For the records that follow, please set down exactly the lines between the one holding "[0xE59F, 0xE5A0, 0xE500, 0xF30B, 0xF325, 0xF375, 0xF3FF].map" and the one holding "encode (.drw 1", inclusive, and only those.

+ + + + +

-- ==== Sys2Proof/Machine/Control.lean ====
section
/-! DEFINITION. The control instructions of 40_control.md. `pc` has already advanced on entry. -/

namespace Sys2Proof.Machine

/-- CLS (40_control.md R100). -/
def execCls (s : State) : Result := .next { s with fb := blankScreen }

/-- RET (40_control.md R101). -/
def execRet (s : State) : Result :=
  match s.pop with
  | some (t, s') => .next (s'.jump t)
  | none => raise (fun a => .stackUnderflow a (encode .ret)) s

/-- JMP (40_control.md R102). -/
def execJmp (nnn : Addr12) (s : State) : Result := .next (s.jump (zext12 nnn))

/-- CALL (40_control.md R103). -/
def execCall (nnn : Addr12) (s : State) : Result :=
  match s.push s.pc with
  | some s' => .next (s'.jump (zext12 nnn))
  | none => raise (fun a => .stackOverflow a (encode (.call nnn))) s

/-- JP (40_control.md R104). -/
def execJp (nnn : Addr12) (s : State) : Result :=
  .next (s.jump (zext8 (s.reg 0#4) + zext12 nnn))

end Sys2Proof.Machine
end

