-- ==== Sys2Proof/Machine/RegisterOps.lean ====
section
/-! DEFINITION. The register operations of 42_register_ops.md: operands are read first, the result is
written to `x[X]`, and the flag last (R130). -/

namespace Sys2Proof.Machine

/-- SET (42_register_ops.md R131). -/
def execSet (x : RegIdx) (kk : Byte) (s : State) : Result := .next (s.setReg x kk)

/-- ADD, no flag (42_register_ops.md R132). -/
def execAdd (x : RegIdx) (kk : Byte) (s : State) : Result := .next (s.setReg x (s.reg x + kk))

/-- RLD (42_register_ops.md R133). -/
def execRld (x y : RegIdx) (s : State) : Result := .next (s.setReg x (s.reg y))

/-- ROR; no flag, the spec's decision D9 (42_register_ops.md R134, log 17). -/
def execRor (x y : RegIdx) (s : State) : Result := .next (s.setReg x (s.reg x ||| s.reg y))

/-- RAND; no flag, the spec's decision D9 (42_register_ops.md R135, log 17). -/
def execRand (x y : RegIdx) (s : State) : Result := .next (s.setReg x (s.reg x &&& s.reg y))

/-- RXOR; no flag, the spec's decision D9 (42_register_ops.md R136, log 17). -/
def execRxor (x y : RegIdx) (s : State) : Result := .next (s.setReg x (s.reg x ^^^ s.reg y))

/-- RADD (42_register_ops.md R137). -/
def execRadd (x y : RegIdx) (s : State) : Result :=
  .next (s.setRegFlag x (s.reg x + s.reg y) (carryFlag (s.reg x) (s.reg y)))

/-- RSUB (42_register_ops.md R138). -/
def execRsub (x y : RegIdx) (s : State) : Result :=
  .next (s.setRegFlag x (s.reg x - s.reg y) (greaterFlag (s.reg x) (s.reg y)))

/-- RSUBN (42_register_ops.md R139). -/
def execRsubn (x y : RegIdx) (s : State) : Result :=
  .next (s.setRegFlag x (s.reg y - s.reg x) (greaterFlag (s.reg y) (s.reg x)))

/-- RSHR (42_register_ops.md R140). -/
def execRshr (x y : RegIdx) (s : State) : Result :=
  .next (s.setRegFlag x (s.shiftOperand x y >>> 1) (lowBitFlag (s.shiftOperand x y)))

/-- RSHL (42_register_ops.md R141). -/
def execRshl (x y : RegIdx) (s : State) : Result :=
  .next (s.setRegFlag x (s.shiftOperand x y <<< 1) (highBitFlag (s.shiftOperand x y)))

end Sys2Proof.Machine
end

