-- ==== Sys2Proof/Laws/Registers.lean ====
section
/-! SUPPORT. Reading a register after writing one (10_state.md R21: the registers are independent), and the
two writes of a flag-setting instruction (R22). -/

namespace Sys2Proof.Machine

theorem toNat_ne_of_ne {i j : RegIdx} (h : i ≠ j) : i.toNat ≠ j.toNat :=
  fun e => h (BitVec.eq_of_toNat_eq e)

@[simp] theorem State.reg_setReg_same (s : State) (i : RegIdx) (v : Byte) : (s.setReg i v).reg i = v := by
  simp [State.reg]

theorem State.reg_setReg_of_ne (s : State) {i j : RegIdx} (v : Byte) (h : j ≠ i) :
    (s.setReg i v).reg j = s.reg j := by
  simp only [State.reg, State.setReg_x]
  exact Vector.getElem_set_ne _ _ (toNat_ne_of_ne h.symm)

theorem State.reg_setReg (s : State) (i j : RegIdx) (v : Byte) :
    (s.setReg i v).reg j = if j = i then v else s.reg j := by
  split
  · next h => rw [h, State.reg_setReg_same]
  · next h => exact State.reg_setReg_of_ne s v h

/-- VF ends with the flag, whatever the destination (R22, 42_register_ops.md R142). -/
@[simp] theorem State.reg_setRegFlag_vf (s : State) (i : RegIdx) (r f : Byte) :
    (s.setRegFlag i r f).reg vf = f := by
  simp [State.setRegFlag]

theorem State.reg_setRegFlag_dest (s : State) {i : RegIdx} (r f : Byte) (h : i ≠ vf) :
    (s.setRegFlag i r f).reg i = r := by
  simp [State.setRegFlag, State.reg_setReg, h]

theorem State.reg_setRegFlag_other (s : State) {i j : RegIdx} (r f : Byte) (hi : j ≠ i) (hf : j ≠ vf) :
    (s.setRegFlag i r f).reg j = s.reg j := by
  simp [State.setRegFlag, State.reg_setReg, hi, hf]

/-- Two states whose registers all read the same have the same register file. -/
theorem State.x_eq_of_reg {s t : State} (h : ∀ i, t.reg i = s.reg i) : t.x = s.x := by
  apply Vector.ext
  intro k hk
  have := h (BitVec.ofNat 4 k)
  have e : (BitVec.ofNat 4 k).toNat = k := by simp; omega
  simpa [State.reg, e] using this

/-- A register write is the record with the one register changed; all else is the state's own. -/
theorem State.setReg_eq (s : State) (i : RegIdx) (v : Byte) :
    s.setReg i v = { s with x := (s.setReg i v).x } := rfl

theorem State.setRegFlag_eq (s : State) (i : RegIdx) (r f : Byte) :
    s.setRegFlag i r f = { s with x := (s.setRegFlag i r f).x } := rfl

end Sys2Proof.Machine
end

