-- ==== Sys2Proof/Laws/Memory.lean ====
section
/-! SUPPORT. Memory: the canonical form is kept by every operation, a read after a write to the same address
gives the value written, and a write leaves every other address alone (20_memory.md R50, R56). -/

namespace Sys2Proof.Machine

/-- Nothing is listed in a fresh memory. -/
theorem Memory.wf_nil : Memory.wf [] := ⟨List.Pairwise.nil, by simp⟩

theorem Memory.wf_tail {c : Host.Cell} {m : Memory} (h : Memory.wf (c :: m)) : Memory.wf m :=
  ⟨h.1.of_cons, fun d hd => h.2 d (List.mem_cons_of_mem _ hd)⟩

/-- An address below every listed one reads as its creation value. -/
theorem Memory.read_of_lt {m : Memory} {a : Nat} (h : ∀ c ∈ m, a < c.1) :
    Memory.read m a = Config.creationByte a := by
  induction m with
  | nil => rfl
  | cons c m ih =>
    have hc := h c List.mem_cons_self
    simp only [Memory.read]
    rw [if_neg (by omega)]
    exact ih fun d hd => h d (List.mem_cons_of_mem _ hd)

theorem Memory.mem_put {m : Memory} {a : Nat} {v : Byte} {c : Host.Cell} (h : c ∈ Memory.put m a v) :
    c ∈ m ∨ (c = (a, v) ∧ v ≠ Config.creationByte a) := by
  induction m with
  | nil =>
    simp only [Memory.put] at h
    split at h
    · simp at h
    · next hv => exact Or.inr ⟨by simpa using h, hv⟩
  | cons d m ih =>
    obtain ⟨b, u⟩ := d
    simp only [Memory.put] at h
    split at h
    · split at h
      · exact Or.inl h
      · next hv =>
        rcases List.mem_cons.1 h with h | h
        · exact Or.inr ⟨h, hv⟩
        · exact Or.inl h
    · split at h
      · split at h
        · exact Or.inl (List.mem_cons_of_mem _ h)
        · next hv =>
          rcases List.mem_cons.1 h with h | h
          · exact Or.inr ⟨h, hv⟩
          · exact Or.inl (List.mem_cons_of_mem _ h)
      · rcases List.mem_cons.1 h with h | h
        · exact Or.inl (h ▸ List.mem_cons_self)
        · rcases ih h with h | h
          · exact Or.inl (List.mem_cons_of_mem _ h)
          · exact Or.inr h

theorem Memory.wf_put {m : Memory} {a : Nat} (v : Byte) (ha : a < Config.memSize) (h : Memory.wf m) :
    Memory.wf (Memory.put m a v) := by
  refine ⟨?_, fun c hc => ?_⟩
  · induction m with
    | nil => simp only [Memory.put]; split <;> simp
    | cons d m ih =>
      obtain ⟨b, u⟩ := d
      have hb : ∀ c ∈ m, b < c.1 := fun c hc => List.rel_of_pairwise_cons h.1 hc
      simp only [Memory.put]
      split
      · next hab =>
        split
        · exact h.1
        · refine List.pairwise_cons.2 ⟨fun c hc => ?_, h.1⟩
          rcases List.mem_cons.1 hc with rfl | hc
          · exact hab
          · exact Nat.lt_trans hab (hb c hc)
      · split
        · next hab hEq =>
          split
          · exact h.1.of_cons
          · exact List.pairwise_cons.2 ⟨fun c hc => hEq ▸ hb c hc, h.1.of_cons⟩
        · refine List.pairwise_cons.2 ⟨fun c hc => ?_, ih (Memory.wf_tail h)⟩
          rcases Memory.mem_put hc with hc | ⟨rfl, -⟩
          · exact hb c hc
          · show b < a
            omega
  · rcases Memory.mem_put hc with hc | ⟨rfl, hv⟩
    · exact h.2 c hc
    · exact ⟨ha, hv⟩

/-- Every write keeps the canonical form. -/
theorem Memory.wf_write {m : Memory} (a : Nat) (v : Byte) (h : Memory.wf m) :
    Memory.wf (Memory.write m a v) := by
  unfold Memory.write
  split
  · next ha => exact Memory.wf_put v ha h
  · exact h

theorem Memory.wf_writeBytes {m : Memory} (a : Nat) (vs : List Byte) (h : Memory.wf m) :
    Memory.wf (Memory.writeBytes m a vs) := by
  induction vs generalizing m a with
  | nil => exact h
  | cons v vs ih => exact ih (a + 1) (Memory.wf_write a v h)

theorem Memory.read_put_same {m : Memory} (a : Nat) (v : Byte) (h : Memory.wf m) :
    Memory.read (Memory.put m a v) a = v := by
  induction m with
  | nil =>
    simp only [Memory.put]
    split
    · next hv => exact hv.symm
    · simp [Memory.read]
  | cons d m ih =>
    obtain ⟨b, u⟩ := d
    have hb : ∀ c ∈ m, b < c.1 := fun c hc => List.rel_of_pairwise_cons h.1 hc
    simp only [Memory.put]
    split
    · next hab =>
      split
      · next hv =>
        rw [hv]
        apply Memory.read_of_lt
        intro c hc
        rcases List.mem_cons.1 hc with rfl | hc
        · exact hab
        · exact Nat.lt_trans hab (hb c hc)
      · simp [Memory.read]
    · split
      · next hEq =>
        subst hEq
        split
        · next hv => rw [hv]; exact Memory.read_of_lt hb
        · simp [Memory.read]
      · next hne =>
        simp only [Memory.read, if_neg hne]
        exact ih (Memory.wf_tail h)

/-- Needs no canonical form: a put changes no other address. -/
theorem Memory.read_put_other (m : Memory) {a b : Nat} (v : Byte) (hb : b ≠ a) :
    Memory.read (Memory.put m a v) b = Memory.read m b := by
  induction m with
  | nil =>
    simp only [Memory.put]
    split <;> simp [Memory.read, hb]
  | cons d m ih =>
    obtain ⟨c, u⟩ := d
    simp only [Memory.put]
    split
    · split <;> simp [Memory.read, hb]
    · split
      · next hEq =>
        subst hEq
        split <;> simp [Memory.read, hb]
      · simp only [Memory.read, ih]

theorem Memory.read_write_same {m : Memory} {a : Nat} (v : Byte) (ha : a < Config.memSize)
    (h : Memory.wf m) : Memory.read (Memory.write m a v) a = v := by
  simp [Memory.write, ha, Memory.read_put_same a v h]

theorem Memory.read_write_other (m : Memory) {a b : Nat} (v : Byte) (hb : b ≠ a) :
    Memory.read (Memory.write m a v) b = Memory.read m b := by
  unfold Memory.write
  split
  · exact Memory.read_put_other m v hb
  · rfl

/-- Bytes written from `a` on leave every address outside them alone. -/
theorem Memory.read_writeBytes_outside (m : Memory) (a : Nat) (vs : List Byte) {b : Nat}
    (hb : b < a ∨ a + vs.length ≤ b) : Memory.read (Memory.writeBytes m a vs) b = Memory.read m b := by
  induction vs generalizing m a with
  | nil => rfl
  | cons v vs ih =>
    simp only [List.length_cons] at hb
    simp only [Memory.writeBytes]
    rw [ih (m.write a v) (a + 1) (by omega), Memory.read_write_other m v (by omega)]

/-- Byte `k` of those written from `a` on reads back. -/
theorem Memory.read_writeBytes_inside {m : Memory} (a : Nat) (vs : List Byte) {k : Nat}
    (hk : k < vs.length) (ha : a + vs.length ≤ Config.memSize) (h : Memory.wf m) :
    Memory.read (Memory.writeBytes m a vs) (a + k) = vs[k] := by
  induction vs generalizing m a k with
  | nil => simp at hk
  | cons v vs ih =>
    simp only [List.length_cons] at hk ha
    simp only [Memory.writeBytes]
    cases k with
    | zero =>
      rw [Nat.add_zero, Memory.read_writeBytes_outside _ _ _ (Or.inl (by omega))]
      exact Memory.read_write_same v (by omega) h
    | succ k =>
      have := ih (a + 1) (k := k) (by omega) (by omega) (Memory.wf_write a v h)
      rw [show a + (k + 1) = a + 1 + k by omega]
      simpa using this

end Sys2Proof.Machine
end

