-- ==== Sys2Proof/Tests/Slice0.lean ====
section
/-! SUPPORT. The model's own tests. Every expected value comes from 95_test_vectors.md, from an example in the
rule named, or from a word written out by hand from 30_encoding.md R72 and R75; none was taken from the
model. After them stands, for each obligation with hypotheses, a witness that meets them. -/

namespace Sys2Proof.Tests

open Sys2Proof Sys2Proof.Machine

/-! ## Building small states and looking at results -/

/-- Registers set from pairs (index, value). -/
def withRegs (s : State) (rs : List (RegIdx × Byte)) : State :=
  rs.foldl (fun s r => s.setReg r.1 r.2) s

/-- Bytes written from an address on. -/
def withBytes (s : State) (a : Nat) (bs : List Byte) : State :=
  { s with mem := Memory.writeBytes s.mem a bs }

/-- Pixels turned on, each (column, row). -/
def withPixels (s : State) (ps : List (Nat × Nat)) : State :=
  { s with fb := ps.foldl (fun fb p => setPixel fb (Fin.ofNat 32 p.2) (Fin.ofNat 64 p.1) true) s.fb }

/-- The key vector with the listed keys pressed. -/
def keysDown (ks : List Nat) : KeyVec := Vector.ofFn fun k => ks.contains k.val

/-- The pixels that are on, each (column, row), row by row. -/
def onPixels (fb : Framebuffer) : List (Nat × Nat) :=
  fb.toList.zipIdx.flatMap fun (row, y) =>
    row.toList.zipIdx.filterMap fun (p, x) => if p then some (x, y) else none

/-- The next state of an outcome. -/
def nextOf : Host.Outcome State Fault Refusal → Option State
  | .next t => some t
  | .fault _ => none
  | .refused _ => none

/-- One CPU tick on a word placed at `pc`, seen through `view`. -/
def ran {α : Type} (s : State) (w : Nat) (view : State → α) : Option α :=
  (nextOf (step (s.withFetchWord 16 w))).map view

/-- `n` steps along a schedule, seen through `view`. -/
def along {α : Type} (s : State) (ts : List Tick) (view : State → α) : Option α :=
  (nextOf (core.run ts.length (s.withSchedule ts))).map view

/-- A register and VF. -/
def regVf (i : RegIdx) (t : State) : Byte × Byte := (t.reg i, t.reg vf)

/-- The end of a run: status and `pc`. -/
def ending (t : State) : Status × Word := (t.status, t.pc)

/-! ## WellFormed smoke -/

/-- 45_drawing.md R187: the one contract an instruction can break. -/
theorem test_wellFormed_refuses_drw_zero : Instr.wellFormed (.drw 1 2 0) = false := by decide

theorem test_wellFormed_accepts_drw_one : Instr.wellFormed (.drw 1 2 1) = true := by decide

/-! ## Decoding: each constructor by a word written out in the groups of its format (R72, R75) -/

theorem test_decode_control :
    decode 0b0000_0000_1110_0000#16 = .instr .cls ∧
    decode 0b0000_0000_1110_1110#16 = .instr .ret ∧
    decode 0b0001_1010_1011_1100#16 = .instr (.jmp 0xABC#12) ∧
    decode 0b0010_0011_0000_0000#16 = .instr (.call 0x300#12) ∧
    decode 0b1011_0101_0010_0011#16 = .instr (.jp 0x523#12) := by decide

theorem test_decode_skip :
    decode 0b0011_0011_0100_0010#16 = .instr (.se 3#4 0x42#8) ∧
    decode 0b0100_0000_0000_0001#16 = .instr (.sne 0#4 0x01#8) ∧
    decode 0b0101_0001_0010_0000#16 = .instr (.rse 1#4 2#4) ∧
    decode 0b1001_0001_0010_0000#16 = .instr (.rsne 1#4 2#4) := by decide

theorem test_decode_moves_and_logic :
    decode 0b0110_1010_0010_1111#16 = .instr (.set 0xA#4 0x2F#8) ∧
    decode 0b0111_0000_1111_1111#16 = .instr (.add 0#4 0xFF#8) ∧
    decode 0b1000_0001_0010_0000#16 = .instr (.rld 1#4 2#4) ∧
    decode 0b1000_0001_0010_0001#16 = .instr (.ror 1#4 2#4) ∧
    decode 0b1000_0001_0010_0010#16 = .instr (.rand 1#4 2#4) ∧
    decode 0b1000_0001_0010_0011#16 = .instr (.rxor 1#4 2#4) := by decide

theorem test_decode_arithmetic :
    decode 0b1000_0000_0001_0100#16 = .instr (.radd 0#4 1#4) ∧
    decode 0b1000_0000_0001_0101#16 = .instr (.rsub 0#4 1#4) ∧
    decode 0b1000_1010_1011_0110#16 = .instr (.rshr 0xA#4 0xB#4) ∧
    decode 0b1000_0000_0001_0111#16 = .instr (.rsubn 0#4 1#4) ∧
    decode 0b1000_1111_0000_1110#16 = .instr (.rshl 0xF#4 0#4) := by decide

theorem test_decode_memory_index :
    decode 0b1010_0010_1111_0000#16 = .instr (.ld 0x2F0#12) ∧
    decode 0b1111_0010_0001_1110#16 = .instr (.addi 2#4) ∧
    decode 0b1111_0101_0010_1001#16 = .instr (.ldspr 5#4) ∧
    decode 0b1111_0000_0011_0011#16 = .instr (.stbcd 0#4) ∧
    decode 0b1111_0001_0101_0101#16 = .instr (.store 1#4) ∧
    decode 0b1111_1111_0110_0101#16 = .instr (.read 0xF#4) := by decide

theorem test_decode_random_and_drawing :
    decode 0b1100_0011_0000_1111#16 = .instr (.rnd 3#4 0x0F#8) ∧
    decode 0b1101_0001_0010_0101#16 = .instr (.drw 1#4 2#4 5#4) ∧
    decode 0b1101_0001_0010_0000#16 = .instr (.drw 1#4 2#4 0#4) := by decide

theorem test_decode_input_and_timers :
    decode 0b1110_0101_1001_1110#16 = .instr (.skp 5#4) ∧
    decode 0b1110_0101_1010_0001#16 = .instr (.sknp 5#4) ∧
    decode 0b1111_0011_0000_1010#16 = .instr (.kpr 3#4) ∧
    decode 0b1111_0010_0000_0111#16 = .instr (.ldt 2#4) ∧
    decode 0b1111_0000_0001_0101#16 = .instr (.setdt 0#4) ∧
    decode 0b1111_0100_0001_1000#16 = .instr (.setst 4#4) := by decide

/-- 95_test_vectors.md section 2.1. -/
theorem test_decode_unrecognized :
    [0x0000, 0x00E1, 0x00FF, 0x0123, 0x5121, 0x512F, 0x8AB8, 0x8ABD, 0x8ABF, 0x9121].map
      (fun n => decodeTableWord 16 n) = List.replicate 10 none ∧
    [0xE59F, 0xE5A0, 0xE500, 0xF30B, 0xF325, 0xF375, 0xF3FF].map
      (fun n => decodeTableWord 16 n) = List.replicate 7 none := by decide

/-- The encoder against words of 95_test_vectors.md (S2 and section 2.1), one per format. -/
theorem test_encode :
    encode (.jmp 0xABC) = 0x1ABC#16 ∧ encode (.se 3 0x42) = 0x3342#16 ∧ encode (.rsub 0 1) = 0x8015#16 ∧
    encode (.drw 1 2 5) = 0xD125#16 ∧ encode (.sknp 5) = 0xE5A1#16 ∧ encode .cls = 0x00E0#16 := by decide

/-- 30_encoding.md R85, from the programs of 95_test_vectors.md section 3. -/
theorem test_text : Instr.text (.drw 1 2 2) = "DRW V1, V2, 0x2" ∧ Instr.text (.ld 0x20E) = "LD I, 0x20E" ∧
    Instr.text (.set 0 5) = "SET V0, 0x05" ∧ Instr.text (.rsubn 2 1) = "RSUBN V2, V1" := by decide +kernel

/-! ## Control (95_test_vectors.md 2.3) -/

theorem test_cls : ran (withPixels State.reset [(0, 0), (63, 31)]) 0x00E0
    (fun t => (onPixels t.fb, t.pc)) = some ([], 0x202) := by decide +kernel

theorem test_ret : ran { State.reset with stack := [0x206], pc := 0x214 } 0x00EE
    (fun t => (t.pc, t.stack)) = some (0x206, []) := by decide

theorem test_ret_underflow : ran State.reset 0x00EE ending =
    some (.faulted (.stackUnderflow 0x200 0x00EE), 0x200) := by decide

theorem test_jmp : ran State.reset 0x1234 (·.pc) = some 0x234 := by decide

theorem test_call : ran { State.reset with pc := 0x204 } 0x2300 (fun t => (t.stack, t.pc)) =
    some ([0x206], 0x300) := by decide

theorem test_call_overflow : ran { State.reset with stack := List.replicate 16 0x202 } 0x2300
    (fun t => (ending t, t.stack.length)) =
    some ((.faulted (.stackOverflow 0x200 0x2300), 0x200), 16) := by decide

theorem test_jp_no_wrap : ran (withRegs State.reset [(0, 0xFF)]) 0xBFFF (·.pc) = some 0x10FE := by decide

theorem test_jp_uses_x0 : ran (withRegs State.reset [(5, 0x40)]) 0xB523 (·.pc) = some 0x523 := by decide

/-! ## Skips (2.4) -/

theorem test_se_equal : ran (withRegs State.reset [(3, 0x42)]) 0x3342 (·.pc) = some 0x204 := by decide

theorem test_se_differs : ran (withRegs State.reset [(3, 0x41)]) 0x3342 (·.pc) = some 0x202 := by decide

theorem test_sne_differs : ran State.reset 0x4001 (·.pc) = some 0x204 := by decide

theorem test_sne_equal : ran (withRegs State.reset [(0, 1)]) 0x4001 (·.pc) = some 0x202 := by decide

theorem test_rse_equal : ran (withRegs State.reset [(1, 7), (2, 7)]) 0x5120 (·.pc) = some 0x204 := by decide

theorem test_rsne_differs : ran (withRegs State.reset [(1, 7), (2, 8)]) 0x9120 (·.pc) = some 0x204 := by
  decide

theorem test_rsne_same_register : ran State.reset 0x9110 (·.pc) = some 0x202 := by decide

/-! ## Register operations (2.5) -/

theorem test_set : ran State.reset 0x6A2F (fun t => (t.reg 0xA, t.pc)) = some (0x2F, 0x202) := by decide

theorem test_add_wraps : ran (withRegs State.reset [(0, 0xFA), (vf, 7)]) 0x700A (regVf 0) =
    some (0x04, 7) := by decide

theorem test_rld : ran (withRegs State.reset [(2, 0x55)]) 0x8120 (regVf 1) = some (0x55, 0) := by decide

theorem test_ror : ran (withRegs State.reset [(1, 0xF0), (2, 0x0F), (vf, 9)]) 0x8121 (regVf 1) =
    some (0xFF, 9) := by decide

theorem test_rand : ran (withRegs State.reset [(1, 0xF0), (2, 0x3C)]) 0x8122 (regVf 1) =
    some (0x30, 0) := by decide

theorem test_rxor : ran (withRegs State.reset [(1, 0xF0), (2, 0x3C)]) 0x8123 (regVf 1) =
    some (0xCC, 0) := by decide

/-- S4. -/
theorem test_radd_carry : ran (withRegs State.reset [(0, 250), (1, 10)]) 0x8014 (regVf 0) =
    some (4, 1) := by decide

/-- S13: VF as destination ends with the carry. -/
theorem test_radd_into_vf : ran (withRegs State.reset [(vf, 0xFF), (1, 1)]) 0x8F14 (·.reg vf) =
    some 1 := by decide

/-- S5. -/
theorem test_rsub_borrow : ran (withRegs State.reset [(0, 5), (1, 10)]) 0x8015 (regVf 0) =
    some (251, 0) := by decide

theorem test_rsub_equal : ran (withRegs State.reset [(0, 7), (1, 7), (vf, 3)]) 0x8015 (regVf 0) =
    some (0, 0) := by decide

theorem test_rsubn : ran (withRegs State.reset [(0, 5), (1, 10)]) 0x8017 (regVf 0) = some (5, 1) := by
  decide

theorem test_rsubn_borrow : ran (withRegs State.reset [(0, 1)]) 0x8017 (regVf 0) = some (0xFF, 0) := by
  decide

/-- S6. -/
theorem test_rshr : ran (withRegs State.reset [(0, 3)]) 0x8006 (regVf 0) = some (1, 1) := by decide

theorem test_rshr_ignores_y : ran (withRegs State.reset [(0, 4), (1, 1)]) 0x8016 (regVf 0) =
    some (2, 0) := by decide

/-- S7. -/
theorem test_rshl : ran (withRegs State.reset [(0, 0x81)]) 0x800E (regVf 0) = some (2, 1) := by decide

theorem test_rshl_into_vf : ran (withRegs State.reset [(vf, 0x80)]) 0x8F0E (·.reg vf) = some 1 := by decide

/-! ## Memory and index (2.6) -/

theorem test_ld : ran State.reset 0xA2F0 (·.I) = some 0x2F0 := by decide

+ + + + +

ANSWER TO THE EXERCISE |
    [0xE59F, 0xE5A0, 0xE500, 0xF30B, 0xF325, 0xF375, 0xF3FF].map
      (fun n => decodeTableWord 16 n) = List.replicate 7 none := by decide

/-- The encoder against words of 95_test_vectors.md (S2 and section 2.1), one per format. -/
theorem test_encode :
    encode (.jmp 0xABC) = 0x1ABC#16 ∧ encode (.se 3 0x42) = 0x3342#16 ∧ encode (.rsub 0 1) = 0x8015#16 ∧
    encode (.drw 1 2 5) = 0xD125#16 ∧ encode (.sknp 5) = 0xE5A1#16 ∧ encode .cls = 0x00E0#16 := by decide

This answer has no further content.